Question 7 — Safety Equipment & Accessories

  • Lights — I’m a firm believer that you should have a front and rear strobe at all times of day, and good headlamps if cycling on unlit roads in the dark.
    • Modern lights are USB rechargeable, so much simpler and less wasteful than before.
    • Modern light also use LEDs, so their charge lasts much longer.
    • I really like the USB rechargeable range from CatEye. All the bikes in our house have CatEye mounts, so we can all use any light on any of our bikes as needed.
    • I strongly suggest having a spare front and rear light with you at all times should you run out of charge unexpectedly. I keep two white lights mounted on my handlebars (one on and one-off), and a spare rear light in my saddlebag.
    • I cycle with two rear strobes at all times — one mounted on the back of my helmet, and one under the saddle.
  • A mountable pump is essential — it’s not a question of if you’ll puncture, but when!
  • Similarly, a mountable bag (e.g. under the saddle, under the crossbar, on the handlebar stem) with a basic tool kit, a spare tube, and a basic first aid kit is an absolute must!
  • A rear-view mirror. I simply cannot comprehend how it’s possible to cycle safely without being able to see what’s going on behind you! There are lots of choices including:
  • If you ever cycle on greenways or other paths or trails shared by cyclists and pedestrians you absolutely need a bell to be a good citizen! You want it to be loud, clear, and not aggressive-sounding. I love these:
  • It should go without saying, but in case it doesn’t — never ever cycle without a helmet
    • It’s vital your helmet be sized correctly and correctly adjusted for your head. A poorly adjusted helmet can be worse than useless, it can fail to save your head and break your neck instead!
    • Helmets have a use-by-date because the material degrades over time, do not use an out-of-date helmet
    • Helmets are designed to take damage to dissipate forces before they enter your head. If you take a spill and give your helmet a known you must replace it — that knock has probably damaged the helmet internally, compromising its ability to protect you in the future!

Some Ergonomics Advice

  • The first time you buy a bike, get expert advice on frame sizing before making your purchase — at best the wrong size will be uncomfortable for you, at worst, unsafe!
  • Especially the first time you buy a bike, get some expert help adjusting the saddle position. Once you understand what’s right and what’s wrong, and why, you can do it yourself, but it really pays to get that help initially! Again, at best a poorly adjusted bike is uncomfortable, at worst, it’s unsafe! You’ll have less control, and you could very well do yourself an injury purely from the poor ergonomics.
  • Adjust the angle of your brake leavers and gear shifters so you can rest your fingers on the brakes without bending your wrist (that’s 45° down from horizontal for me).
  • Consider buying a pair of bar-ends to give yourself a variety of hand positions for longer cycles. Also, to allow a straight wrist position by having your hands perpendicular to the handlebars. (You don’t need anything fancy, or even big, I like the small subtle ones from BBB: amazon.co.uk/… or in the US: Origin8 Compe Lite Bar End)

Bonus Tip

Don’t confine yourself to the big two brands (Giant & Trek) — there’s great value available from the lesser-known brands. In my experience, you’ll get one spec-level higher for the same price if you go off-brand. You just need to be sure the brand is trustworthy. The most trustworthy source for that would be people you know and trust, second would be the staff in a good bike shop, and third would be reviews in well-trusted publications of any kind.

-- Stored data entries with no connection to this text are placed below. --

-- ==== Sys2Proof/Machine/Operands.lean ====
section
/-! DEFINITION. Operand bytes read as the values they name (11, ENCODINGS; R186), and values written back as bytes. -/

namespace Sys2Proof.Machine

/-! ## Enumeration codes -/

def levelOfCode : Nat → Option Level
  | 0 => some .closed
  | 1 => some .openRoom
  | 2 => some .present
  | 3 => some .exam
  | 4 => some .service
  | _ => none

def Level.code : Level → Nat
  | .closed => 0 | .openRoom => 1 | .present => 2 | .exam => 3 | .service => 4

def lampLevelOfCode : Nat → Option LampLevel
  | 0 => some .eco
  | 1 => some .normal
  | 2 => some .boost
  | _ => none

def LampLevel.code : LampLevel → Nat
  | .eco => 0 | .normal => 1 | .boost => 2

/-- R34: the values a report carries; UNKNOWN is for reads only. -/
def reportOfCode : Nat → Option TempState
  | 0 => some .normal
  | 1 => some .warm
  | 2 => some .hot
  | _ => none

def TempState.code : TempState → Nat
  | .normal => 0 | .warm => 1 | .hot => 2 | .unknown => 3

def modeOfCode : Nat → Option GeometryMode
  | 0 => some .manual
  | 1 => some .auto
  | _ => none

def GeometryMode.code : GeometryMode → Nat
  | .manual => 0 | .auto => 1

def onOffOfCode : Nat → Option Bool
  | 0 => some false
  | 1 => some true
  | _ => none

def syncEdgeCode : SyncEdge → Nat
  | .rising => 0 | .falling => 1

def plateKindOfCode : Nat → PlateKind
  | 0 => .digital
  | 1 => .analog
  | 2 => .camera
  | _ => .stream

def PlateKind.code : PlateKind → Nat
  | .digital => 0 | .analog => 1 | .camera => 2 | .stream => 3

def PlateState.code : PlateState → Nat
  | .unconfigured => 0 | .absent => 1 | .present => 2 | .lost => 3

def SwitchState.code : SwitchState → Nat
  | .dark => 0 | .muting => 1 | .masking => 2 | .seeking => 3 | .confirming => 4 | .showing => 5 | .noSignal => 6

def Requester.code : Requester → Nat
  | .remote => 0 | .lectern => 1 | .campus => 2 | .schedule => 3 | .plate => 4 | .follow => 5

def Origin.code : Origin → Nat
  | .by c => c.code
  | .revert => 6

def Status.code : Status → Byte
  | .ok => 0x00 | .accepted => 0x01 | .refusedLockout => 0x10 | .refusedState => 0x11 | .badArgument => 0x12
  | .notFound => 0x13 | .conflict => 0x14 | .tableFull => 0x15 | .sourceLost => 0x16 | .lampExpired => 0x17
  | .wrongLink => 0x18 | .unknownCommand => 0x19

/-- 11, COMMAND CODES. -/
def Command.code : Command → Byte
  | .roomRead => 0x01 | .noticeRead => 0x02 | .countersRead => 0x03 | .countersClear => 0x04 | .restart => 0x05
  | .sessionStart => 0x10 | .sessionEnd => 0x11 | .sessionExtend => 0x12 | .lampLevel => 0x13 | .lampRead => 0x14
  | .lampReplaced => 0x15 | .accountSet => 0x16
  | .sourceSelect => 0x20 | .pictureMute => 0x21 | .sourceRead => 0x22 | .plateRead => 0x23
  | .geometrySet => 0x30 | .geometryTrim => 0x31 | .presetStore => 0x32 | .geometryRead => 0x33
  | .tiltReport => 0x38 | .engineReport => 0x39
  | .overrideSet => 0x40 | .overrideClear => 0x41 | .lockoutRead => 0x42
  | .clockSet => 0x50 | .clockRead => 0x51 | .entryPut => 0x52 | .entryDelete => 0x53 | .entryRead => 0x54
  | .entryList => 0x55 | .scheduleClear => 0x56 | .occurrenceRead => 0x57
  | .settingWrite => 0x60 | .settingRead => 0x61

/-- The catalogue of 09. -/
def allCommands : List Command :=
  [.roomRead, .noticeRead, .countersRead, .countersClear, .restart, .sessionStart, .sessionEnd, .sessionExtend, .lampLevel,
   .lampRead, .lampReplaced, .accountSet, .sourceSelect, .pictureMute, .sourceRead, .plateRead, .geometrySet, .geometryTrim,
   .presetStore, .geometryRead, .tiltReport, .engineReport, .overrideSet, .overrideClear, .lockoutRead, .clockSet, .clockRead,
   .entryPut, .entryDelete, .entryRead, .entryList, .scheduleClear, .occurrenceRead, .settingWrite, .settingRead]

/-- R167: the command a code names. -/
def commandOfCode (b : Byte) : Option Command := allCommands.find? fun c => c.code == b

/-! ## Dates and entries -/

/-- The bytes of a 16-bit field, most significant first. -/
def wordBytes (w : BitVec 16) : List Byte := [w.extractLsb' 8 8, w.extractLsb' 0 8]

/-- The bytes of a 32-bit field, most significant first. -/
def longBytes (w : BitVec 32) : List Byte :=
  [w.extractLsb' 24 8, w.extractLsb' 16 8, w.extractLsb' 8 8, w.extractLsb' 0 8]

/-- 11: the optional minutes of OVERRIDE_SET. -/
def minuteField : Option (BitVec 16) → List Byte
  | none => []
  | some m => wordBytes m

/-- A date field as it is sent. -/
def rawDateBytes (d : RawDate) : List Byte := wordBytes d.year ++ [d.month, d.day]

/-- 11, ENTRY_PUT PAYLOAD. -/
def entryPayload (e : RawEntry) : List Byte :=
  [e.id, e.kind, e.weekdays] ++ rawDateBytes e.first ++ rawDateBytes e.last ++ rawDateBytes e.date ++ wordBytes e.start
    ++ wordBytes e.stop ++ [e.source, e.level, e.lamp, byte e.label.length] ++ e.label

/-- A date as carried, taken without judging it. -/
def dateOfRaw (r : RawDate) : Date := ⟨r.year.toNat, r.month.toNat, r.day.toNat⟩

/-- R186: a date field whose year is 0 stands for an absent date. -/
def boundOfRaw (r : RawDate) : Option Date := if r.year = 0 then none else some (dateOfRaw r)

/-- R186: a date as sent; an absent one has year, month and day 0. -/
def dateBytes (d : Date) : List Byte := be16 d.year ++ [byte d.month, byte d.day]
def boundBytes : Option Date → List Byte
  | none => [0, 0, 0, 0]
  | some d => dateBytes d

/-- R127, R128: the terms of a booking entry, when both codes name a value of their encodings. -/
def termsOfRaw (e : RawEntry) : Option Terms :=
  match levelOfCode e.level.toNat, lampLevelOfCode e.lamp.toNat with
  | some level, some lamp => some ⟨e.source.toNat, level, lamp⟩
  | _, _ => none

/-- R128, R186: an entry as carried, with the fields its kind does not use stored absent; none when a code it uses names no
value. Bit 7 of the weekday set is ignored. -/
def entryOfRaw (e : RawEntry) : Option Entry :=
  match e.kind.toNat with
  | 0 => (termsOfRaw e).map fun t =>
      ⟨e.id.toNat, .weekly (e.weekdays.setWidth 7) (boundOfRaw e.first) (boundOfRaw e.last) t, e.start.toNat, e.stop.toNat,
        e.label⟩
  | 1 => (termsOfRaw e).map fun t => ⟨e.id.toNat, .dated (dateOfRaw e.date) t, e.start.toNat, e.stop.toNat, e.label⟩
  | 2 => some ⟨e.id.toNat, .skip (dateOfRaw e.date), e.start.toNat, e.stop.toNat, e.label⟩
  | _ => none

/-- A date as its fields are carried. -/
def rawOfDate (d : Date) : RawDate := ⟨BitVec.ofNat 16 d.year, byte d.month, byte d.day⟩
/-- R186: an absent date as its fields are carried. -/
def absentRaw : RawDate := ⟨0, 0, 0⟩
def rawOfBound : Option Date → RawDate
  | none => absentRaw
  | some d => rawOfDate d

/-- The fields of an entry as the SCHEDULE record holds them; fields its kind does not use are 0 there (log entry 20). -/
def Entry.raw (e : Entry) : RawEntry :=
  let blank : RawEntry :=
    ⟨byte e.id, 0, 0, absentRaw, absentRaw, absentRaw, BitVec.ofNat 16 e.start, BitVec.ofNat 16 e.stop, 0, 0, 0, e.label⟩
  let withTerms (r : RawEntry) (t : Terms) : RawEntry :=
    { r with source := byte t.source, level := byte t.level.code, lamp := byte t.lamp.code }
  match e.kind with
  | .weekly days first last t =>
    withTerms { blank with weekdays := days.setWidth 8, first := rawOfBound first, last := rawOfBound last } t
  | .dated d t => withTerms { blank with kind := 1, date := rawOfDate d } t
  | .skip d => { blank with kind := 2, date := rawOfDate d }

/-- R138: the entries that a stored record's fields name; none when a code of one names no value. -/
def entriesOfRaw : List RawEntry → Option (List Entry)
  | [] => some []
  | e :: rest =>
    match entryOfRaw e, entriesOfRaw rest with
    | some x, some xs => some (x :: xs)
    | _, _ => none

/-- The date four bytes spell. -/
def rawDateOf (y1 y0 m d : Byte) : RawDate := ⟨y1 ++ y0, m, d⟩

/-- R187: the ENTRY_PUT payload, at least 23 bytes whose length agrees with the label-length byte. -/
def rawEntryOf : List Byte → Option RawEntry
  | id :: kind :: days :: f1 :: f0 :: fm :: fd :: l1 :: l0 :: lm :: ld :: d1 :: d0 :: dm :: dd :: s1 :: s0 :: e1 :: e0 ::
      source :: level :: lamp :: len :: label =>
    if label.length = len.toNat then
      some ⟨id, kind, days, rawDateOf f1 f0 fm fd, rawDateOf l1 l0 lm ld, rawDateOf d1 d0 dm dd, s1 ++ s0, e1 ++ e0, source,
        level, lamp, label⟩
    else none
  | _ => none

/-! ## Setting identifiers (11) -/

def SettingId.code : SettingId → Byte
  | .lifeLimit => 0x01 | .warningMargin => 0x02 | .graceSetting => 0x03 | .strikeCost => 0x04 | .warmWindow => 0x05
  | .cooldown => 0x08 | .warmUp => 0x09 | .strikeWindow => 0x0A | .retryWait => 0x0B | .attempts => 0x0C
  | .finalAddress => 0x10 | .missLimit => 0x11 | .follow => 0x12
  | .muteLead => 0x18 | .maskTime => 0x19 | .seekWindow => 0x1A | .averaging => 0x1B | .tolerance => 0x1C
  | .stableCount => 0x1D | .confirmFactor => 0x1E | .fallback => 0x1F
  | .panelWidth => 0x20 | .panelHeight => 0x21 | .tiltGain => 0x22 | .tiltAveraging => 0x23
  | .lead => 0x28 | .bridgeMax => 0x29 | .walkupLength => 0x2A | .extendStep => 0x2B | .idleLevel => 0x2C
  | .walkupLevel => 0x2D
  | .rate .engine => 0x30 | .rate .lectern => 0x31 | .rate .campus => 0x32
  | .mask .engine => 0x33 | .mask .lectern => 0x34 | .mask .campus => 0x35

def allSettings : List SettingId :=
  [.lifeLimit, .warningMargin, .graceSetting, .strikeCost, .warmWindow, .cooldown, .warmUp, .strikeWindow, .retryWait,
   .attempts, .finalAddress, .missLimit, .follow, .muteLead, .maskTime, .seekWindow, .averaging, .tolerance, .stableCount,
   .confirmFactor, .fallback, .panelWidth, .panelHeight, .tiltGain, .tiltAveraging, .lead, .bridgeMax, .walkupLength,
   .extendStep, .idleLevel, .walkupLevel, .rate .engine, .rate .lectern, .rate .campus, .mask .engine, .mask .lectern,
   .mask .campus]

/-- R181: the setting an identifier names. -/
def settingOfCode (b : Byte) : Option SettingId := allSettings.find? fun i => i.code == b

/-- R181: a code beyond the last is replaced by the last. -/
def levelClamped (v : Nat) : Level := (levelOfCode v).getD .service
def fallbackClamped (v : Nat) : Fallback := if v = 0 then .hold else .revert
/-- R161: the five rates. -/
def rates : List Nat := [9600, 19200, 38400, 57600, 115200]
def rateClamped (v : Nat) : Nat := clampList 115200 rates v
/-- R63, R90: the averaging settings. -/
def averagingClamped (v : Nat) : Nat := clampList 8 [1, 2, 4, 8] v

/-- R181: a value is clamped to its setting's range and becomes the setting's value. -/
def Settings.put (s : Settings) (id : SettingId) (v : Nat) : Settings :=
  match id with
  | .lifeLimit => { s with lifeLimit := clampNat 100 30000 v }
  | .warningMargin => { s with warningMargin := clampNat 0 2000 v }
  | .graceSetting => { s with graceSetting := clampNat 0 9 v }
  | .strikeCost => { s with strikeCost := clampNat 0 60 v }
  | .warmWindow => { s with warmWindow := clampNat 0 1800 v }
  | .cooldown => { s with cooldown := clampNat 60 300 v }
  | .warmUp => { s with warmUp := clampNat 0 120 v }
  | .strikeWindow => { s with strikeWindow := clampNat 1 10 v }
  | .retryWait => { s with retryWait := clampNat 5 120 v }
  | .attempts => { s with attempts := clampNat 1 5 v }
  | .finalAddress => { s with finalAddress := clampNat 1 12 v }
  | .missLimit => { s with missLimit := clampNat 1 6 v }
  | .follow => { s with follow := v != 0 }
  | .muteLead => { s with muteLead := clampNat 0 100 v }
  | .maskTime => { s with maskTime := clampNat 10 500 v }
  | .seekWindow => { s with seekWindow := clampNat 500 5000 v }
  | .averaging => { s with averaging := averagingClamped v }
  | .tolerance => { s with tolerance := clampNat 1 16 v }
  | .stableCount => { s with stableCount := clampNat 2 8 v }
  | .confirmFactor => { s with confirmFactor := clampNat 1 127 v }
  | .fallback => { s with fallback := fallbackClamped v }
  | .panelWidth => { s with panelWidth := clampNat 640 4096 v }
  | .panelHeight => { s with panelHeight := clampNat 360 2400 v }
  | .tiltGain => { s with tiltGain := clampNat 0 32 v }
  | .tiltAveraging => { s with tiltAveraging := averagingClamped v }
  | .lead => { s with lead := clampNat 0 10 v }
  | .bridgeMax => { s with bridgeMax := clampNat 0 120 v }
  | .walkupLength => { s with walkupLength := clampNat 15 240 v }
  | .extendStep => { s with extendStep := clampNat 15 120 v }
  | .idleLevel => { s with idleLevel := levelClamped v }
  | .walkupLevel => { s with walkupLevel := levelClamped v }
  | .rate .engine => { s with engineRate := rateClamped v }
  | .rate .lectern => { s with lecternRate := rateClamped v }
  | .rate .campus => { s with campusRate := rateClamped v }
  | .mask .engine => { s with engineMask := BitVec.ofNat 12 v }
  | .mask .lectern => { s with lecternMask := BitVec.ofNat 12 v }
  | .mask .campus => { s with campusMask := BitVec.ofNat 12 v }

/-- R182: a setting's value as held, as the number its encoding gives it. -/
def Settings.get (s : Settings) : SettingId → Nat
  | .lifeLimit => s.lifeLimit
  | .warningMargin => s.warningMargin
  | .graceSetting => s.graceSetting
  | .strikeCost => s.strikeCost
  | .warmWindow => s.warmWindow
  | .cooldown => s.cooldown
  | .warmUp => s.warmUp
  | .strikeWindow => s.strikeWindow
  | .retryWait => s.retryWait
  | .attempts => s.attempts
  | .finalAddress => s.finalAddress
  | .missLimit => s.missLimit
  | .follow => if s.follow then 1 else 0
  | .muteLead => s.muteLead
  | .maskTime => s.maskTime
  | .seekWindow => s.seekWindow
  | .averaging => s.averaging
  | .tolerance => s.tolerance
  | .stableCount => s.stableCount
  | .confirmFactor => s.confirmFactor
  | .fallback => if s.fallback = .hold then 0 else 1
  | .panelWidth => s.panelWidth
  | .panelHeight => s.panelHeight
  | .tiltGain => s.tiltGain
  | .tiltAveraging => s.tiltAveraging
  | .lead => s.lead
  | .bridgeMax => s.bridgeMax
  | .walkupLength => s.walkupLength
  | .extendStep => s.extendStep
  | .idleLevel => s.idleLevel.code
  | .walkupLevel => s.walkupLevel.code
  | .rate l => s.rateOf l
  | .mask l => (s.maskOf l).toNat

/-- The value of every setting, in the order of 11's identifiers. -/
def Settings.values (s : Settings) : List Nat := allSettings.map s.get

/-- R184: the settings that the values of a loaded record give, each clamped as a write is clamped. -/
def settingsOf (values : List Nat) : Settings :=
  (allSettings.zip values).foldl (fun v p => v.put p.1 p.2) {}

end Sys2Proof.Machine
end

1 thought on “CCATP #604 – Bart Busschots on Tech of Buying a Mountain/City Bike

  1. Gazmaz - August 28, 2019

    Thanks Bart, I listened to the podcast, held onto it and listened again I then listed to certain parts for a 3rd and even 4th time.
    I’ve sent you an image of what I finally purchased along with some of the extras you mentioned. I have to say your comments really helped me in deciding what to get. I picked up the bike earlier today and rode it the 18miles home. Really pleased with it and glad I took on board your advice.